EXERCISE OBJECTIVE: Give back exactly the first lines of the entries below, through the line with "unfold IsNewtonRun; decide".

DATA SHOWN:
/-- FinrmsHaltsOnAZeroCountSeedOrIterate: a zero count, each zero seed, and a zero iterate of each channel of a cold FINRMS with seed 1 and
sum 0 -/
theorem witness_finrms_halts : (warm 0 0x000A0000).status.halted = false ∧ (warm 0 0x000A0000).agg.count ≠ 0 ∧
    (warm 0 0x000A0000).agg.seedV = 0 ∧ (warm 0x00180000 0).agg.seedI = 0 ∧
    IsNewtonRun (BitVec.ofNat 32 (0x24000000 / 16)) 0x00180000 1 (fun _ => 0x00180000) ∧
    (sums 0 0 0 0).status.halted = false ∧ (sums 0 0 0 0).agg.count = 0 ∧ (sums 0 0 0 16).agg.rmsCold = true ∧ 1 < 15 ∧
    IsNewtonRun (BitVec.ofNat 32 (0 / 16)) 1 1 (fun k => if k = 0 then 1 else 0) ∧
    IsNewtonRun (BitVec.ofNat 32 (0x24000000 / 16)) 0x00180000 15 (fun _ => 0x00180000) := by
  unfold IsNewtonRun; decide

/-- BnbAndJmpSetOnlyTheProgramCounter: targets 0 and 9, RUN mode and DIRECT mode -/
theorem witness_transfer : (runAt 3).status.halted = false ∧ (runAt 3).ctrl.run = true ∧ (0 : BitVec 8).toNat ≤ 9 ∧
    (9 : BitVec 8).toNat ≤ 9 ∧ (runAt 3).tracker.boundary = false ∧ State.reset.status.halted = false ∧
    State.reset.ctrl.run = false := by decide

/-- TotalsChangeOnlyByTheirOwnOperation: a RUN mode step that changes TOT_FREQ, TOT_POWER, the RMS totals -/
theorem witness_totals_freq : step { atExit 1250000 15 747 0xFFDEBC60 0x00628324 with
        ctrl := { run := true, testMode := false }, seqPc := 1 } =
      .next (stepped { atExit 1250000 15 747 0xFFDEBC60 0x00628324 with
        ctrl := { run := true, testMode := false }, seqPc := 1 }) ∧
    (stepped { atExit 1250000 15 747 0xFFDEBC60 0x00628324 with
      ctrl := { run := true, testMode := false }, seqPc := 1 }).totals.freq ≠ 0 := by
  refine ⟨rfl, ?_⟩; decide

theorem witness_totals_cycle :
    (stepped { sums 0 0 0x09600000 16 with ctrl := { run := true, testMode := false }, seqPc := 4 }).totals.power ≠ 0 ∧
    (stepped { warm 0x00180000 0x000A0000 with ctrl := { run := true, testMode := false }, seqPc := 5 }).totals.vrms ≠ 0 ∧
    (stepped { warm 0x00180000 0x000A0000 with ctrl := { run := true, testMode := false }, seqPc := 5 }).totals.irms ≠ 0 ∧
    (stepped { energyState 0x00F00000 1250000 32 0x0E0666D0 with
      ctrl := { run := true, testMode := false }, seqPc := 6 }).totals.energy ≠ 0 ∧
    (stepped { billState 2 0 0x03E80000 100 with
      ctrl := { run := true, testMode := false }, seqPc := 7 }).totals.cost ≠ 0 ∧
    (stepped { pfState 0xFF880000 0x00F00000 0x00010000 with
      ctrl := { run := true, testMode := false }, seqPc := 8 }).totals.pf ≠ 0x1234 := by decide

/-- HaltedMachineIsFrozen: the consumer's move and a bus read while halted -/
theorem witness_halted : halted.status.halted = true ∧ halted.nextMove = .consumer ∧
    ({ halted with schedule := [.busRead 0x0A] }).nextMove = .busRead 0x0A ∧
    (stepped { halted with schedule := [.busRead 0x0A] }).busReads = [⟨0x0A, 0x00000401⟩] := by decide

/-- ResetGivesEveryRegisterItsResetValue: from the halt, with a window of one value -/
theorem witness_reset : ({ halted with schedule := [.reset ⟨[5], 1, 2, 3⟩] }).schedule = [.reset ⟨[5], 1, 2, 3⟩] ∧
    (stepped { halted with schedule := [.reset ⟨[5], 1, 2, 3⟩] }).vbuf 0 = 5 ∧
    (stepped { halted with schedule := [.reset ⟨[5], 1, 2, 3⟩] }).status.halted = false := by decide

/-- BusDecodeIsTheAddressMap: the first and the last row, the windows' ends -/
theorem witness_address_map : ⟨0x00, .opa, 32, .d⟩ ∈ registerMap ∧
    ⟨0x3E, .totPf, 32, .d⟩ ∈ registerMap ∧ (0x40 : BusAddr).val = 0x40 + (0 : BitVec 4).toNat ∧
    (0x4F : BusAddr).val = 0x40 + (15 : BitVec 4).toNat ∧ (0x5F : BusAddr).val = 0x50 + (15 : BitVec 4).toNat := by decide

/-- BusReadsHaveNoSideEffect: a mapped address, a window entry, the first and the last unmapped address -/
theorem witness_bus_read : (facing (.busRead 0x09)).schedule = [.busRead 0x09] ∧
    ⟨0x09, .status, 5, .n⟩ ∈ registerMap ∧ (0x50 : BusAddr).val = 0x50 + (0 : BitVec 4).toNat ∧
    (0x05 : BusAddr).val ∈ unmapped ∧ (0x3F : BusAddr).val ∈ unmapped ∧
    (facing (.busWrite 0x05 7)).schedule = [.busWrite 0x05 7] ∧
    (facing (.busWrite 0x3F 7)).schedule = [.busWrite 0x3F 7] := by decide

/-- ForbiddenHostWritesAreIgnored: class N; class D in RUN mode and while halted; class A while halted -/
theorem witness_forbidden_write : (facing (.busWrite 0x09 31)).schedule = [.busWrite 0x09 31] ∧
    busDecode 0x09 = some .status ∧ BusReg.hostClass .status = .n ∧
    ({ runAt 0 with schedule := [.busWrite 0x00 7] }).schedule = [.busWrite 0x00 7] ∧ busDecode 0x00 = some .opa ∧
    BusReg.hostClass .opa = .d ∧ (runAt 0).ctrl.run = true ∧ halted.status.halted = true ∧
    ({ halted with schedule := [.busWrite 0x08 1] }).schedule = [.busWrite 0x08 1] ∧ busDecode 0x08 = some .ctrl ∧
    BusReg.hostClass .ctrl = .a := by decide

/-- ClassAWritesReadBack: both modes, each width at its last value and one above -/
theorem witness_class_a : ⟨0x0D, .tariffMode, 16, .a⟩ ∈ collaboratorMap ∧
    ⟨0x11, .wcDays, 16, .a⟩ ∈ collaboratorMap ∧
    (facing (.busWrite 0x0D 0xFFFF)).schedule = [.busWrite 0x0D 0xFFFF] ∧
    (facing (.busWrite 0x0D 0xFFFF)).status.halted = false ∧ (facing (.busWrite 0x0D 0xFFFF)).ctrl.run = false ∧
    ({ runAt 0 with schedule := [.busWrite 0x10 0x01000000] }).schedule = [.busWrite 0x10 0x01000000] ∧
    (runAt 0).status.halted = false ∧ (runAt 0).ctrl.run = true ∧
    (stepped (facing (.busWrite 0x0D 0xFFFF))).readBus 0x0D = 0xFFFF ∧
    (stepped (facing (.busWrite 0x0D 0x10000))).readBus 0x0D = 0 ∧
    (stepped { runAt 0 with schedule := [.busWrite 0x10 0x00FFFFFF] }).readBus 0x10 = 0x00FFFFFF ∧
    (stepped { runAt 0 with schedule := [.busWrite 0x10 0x01000000] }).readBus 0x10 = 0 := by decide

/-- RegistersReadAsBusWords: STATUS, CTRL and FAULT of a halted machine with every field set (R25, R29, R30) -/
theorem test_status_ctrl_fault_words :
    (StatusReg.toWord ⟨true, true, true, true, true⟩).toNat = 31 ∧ (CtrlReg.toWord ⟨true, true⟩).toNat = 3 ∧
    (FaultReg.toWord ⟨some .waitFail, 0x11, 9, true⟩).toNat = 0x191104 := by decide

/-- HostWritesOnlyClassAInRunMode: a class A and a class D register -/
theorem witness_run_write : ({ runAt 0 with schedule := [.busWrite 0x0D 3] }).schedule = [.busWrite 0x0D 3] ∧
    (runAt 0).ctrl.run = true ∧ busDecode 0x0D = some .tariffMode ∧ busDecode 0x00 = some .opa := by decide

/-- DirectModeWritesReadBack: a whole register, a cursor, a bit, a window entry at each end -/
theorem witness_direct_write : (facing (.busWrite 0x00 7)).mem.wf = true ∧ (facing (.busWrite 0x00 7)).ctrl.run = false ∧
    (facing (.busWrite 0x00 7)).status.halted = false ∧ busDecode 0x00 = some .opa ∧ BusReg.hostClass .opa = .d ∧
    busDecode 0x14 = some .pcur ∧ busDecode 0x1F = some .boundary ∧ busDecode 0x26 = some .aggCtl ∧
    busDecode 0x40 = some (.vbuf 0) ∧ busDecode 0x5F = some (.ibuf 15) ∧
    (stepped (facing (.busWrite 0x5F 0x8000))).readBus 0x5F = 0xFFFF8000 := by decide

/-- ReservedValuesAreNotWritten: the last legal and the first reserved value of each -/
theorem witness_reserved : (facing (.busWrite 0x0B 9)).ctrl.run = false ∧ (facing (.busWrite 0x0B 9)).status.halted = false ∧
    (stepped (facing (.busWrite 0x0B 9))).seqPc = 9 ∧ (stepped (facing (.busWrite 0x0B 10))).seqPc = 0 ∧
    (stepped (facing (.busWrite 0x18 6))).readReg .ftCtl = 6 ∧ (stepped (facing (.busWrite 0x18 7))).readReg .ftCtl = 0 := by
  decide

/-- CtrlRunIsSetNeverCleared: RUN clear, RUN set, and a waiting CMD POP -/
theorem witness_ctrl : (facing (.busWrite 0x08 1)).schedule = [.busWrite 0x08 1] ∧
    (facing (.busWrite 0x08 1)).status.halted = false ∧ (stepped (facing (.busWrite 0x08 1))).ctrl.run = true ∧
    (stepped { runAt 0 with schedule := [.busWrite 0x08 0] }).ctrl.run = true ∧
    (stepped { suspended with schedule := [.busWrite 0x08 1] }).ctrl.run = false := by decide

/-- EncodeOfDecodeIsIdentity, DecodeOfEncodeIsIdentity -/
theorem witness_encoding : decode 0x0000FF06 = .ok (.sqrt 255) ∧ (Instr.sqrt 255).wf = true := by decide

/-- EveryStepKeepsTheInvariant: reset; a suspended sequencer POP; a halted machine -/
theorem witness_inv : State.reset.Inv ∧ (after .pop (runAt 0)).Inv ∧ halted.Inv :=
  ⟨⟨by decide, by decide, by decide, by decide, by decide, by decide, by decide⟩,
    ⟨by decide, by decide, by decide, by decide, by decide, by decide, by decide⟩,
    ⟨by decide, by decide, by decide, by decide, by decide, by decide, by decide⟩⟩

end Sys2Proof.Tests
end

section
/-! Part of the laws: the open parameters of an instance (00_scope R10) are not written. One lemma per move, then the
step. -/

namespace Sys2Proof.Machine

/-! ### Operations -/

theorem Ends.params {i : Instr} {s t : State} (h : Ends i s t) : t.params = s.params := by
  cases h with
  | completes u hu _ => rw [State.advance_params, hu.params]
  | blocks _ => exact State.blockPop_params s
  | halts u c hu _ => rw [State.takeFatal_params, hu.params]

theorem exec_params {i : Instr} {s t : State} (h : exec i s = .next t) : t.params = s.params := by
  obtain ⟨-, rfl⟩ | ⟨-, -, _, rfl, -⟩ | ⟨-, -, -, rfl⟩ | ⟨-, -, hends⟩ := exec_cases h
  · rfl
  · rfl
  · exact State.cmdRefused_params s
  · exact hends.params

/-! ### The agents' moves -/

theorem consumerMove_params {s t : State} (h : consumerMove s = .next t) : t.params = s.params := by
  obtain rfl | ⟨-, -, -, hexec⟩ | ⟨_, -, -, -, -, hexec⟩ := consumerMove_cases h
  · rfl
  · exact exec_params hexec
  · exact exec_params hexec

TASK RESPONSE:
/-- FinrmsHaltsOnAZeroCountSeedOrIterate: a zero count, each zero seed, and a zero iterate of each channel of a cold FINRMS with seed 1 and
sum 0 -/
theorem witness_finrms_halts : (warm 0 0x000A0000).status.halted = false ∧ (warm 0 0x000A0000).agg.count ≠ 0 ∧
    (warm 0 0x000A0000).agg.seedV = 0 ∧ (warm 0x00180000 0).agg.seedI = 0 ∧
    IsNewtonRun (BitVec.ofNat 32 (0x24000000 / 16)) 0x00180000 1 (fun _ => 0x00180000) ∧
    (sums 0 0 0 0).status.halted = false ∧ (sums 0 0 0 0).agg.count = 0 ∧ (sums 0 0 0 16).agg.rmsCold = true ∧ 1 < 15 ∧
    IsNewtonRun (BitVec.ofNat 32 (0 / 16)) 1 1 (fun k => if k = 0 then 1 else 0) ∧
    IsNewtonRun (BitVec.ofNat 32 (0x24000000 / 16)) 0x00180000 15 (fun _ => 0x00180000) := by
  unfold IsNewtonRun; decide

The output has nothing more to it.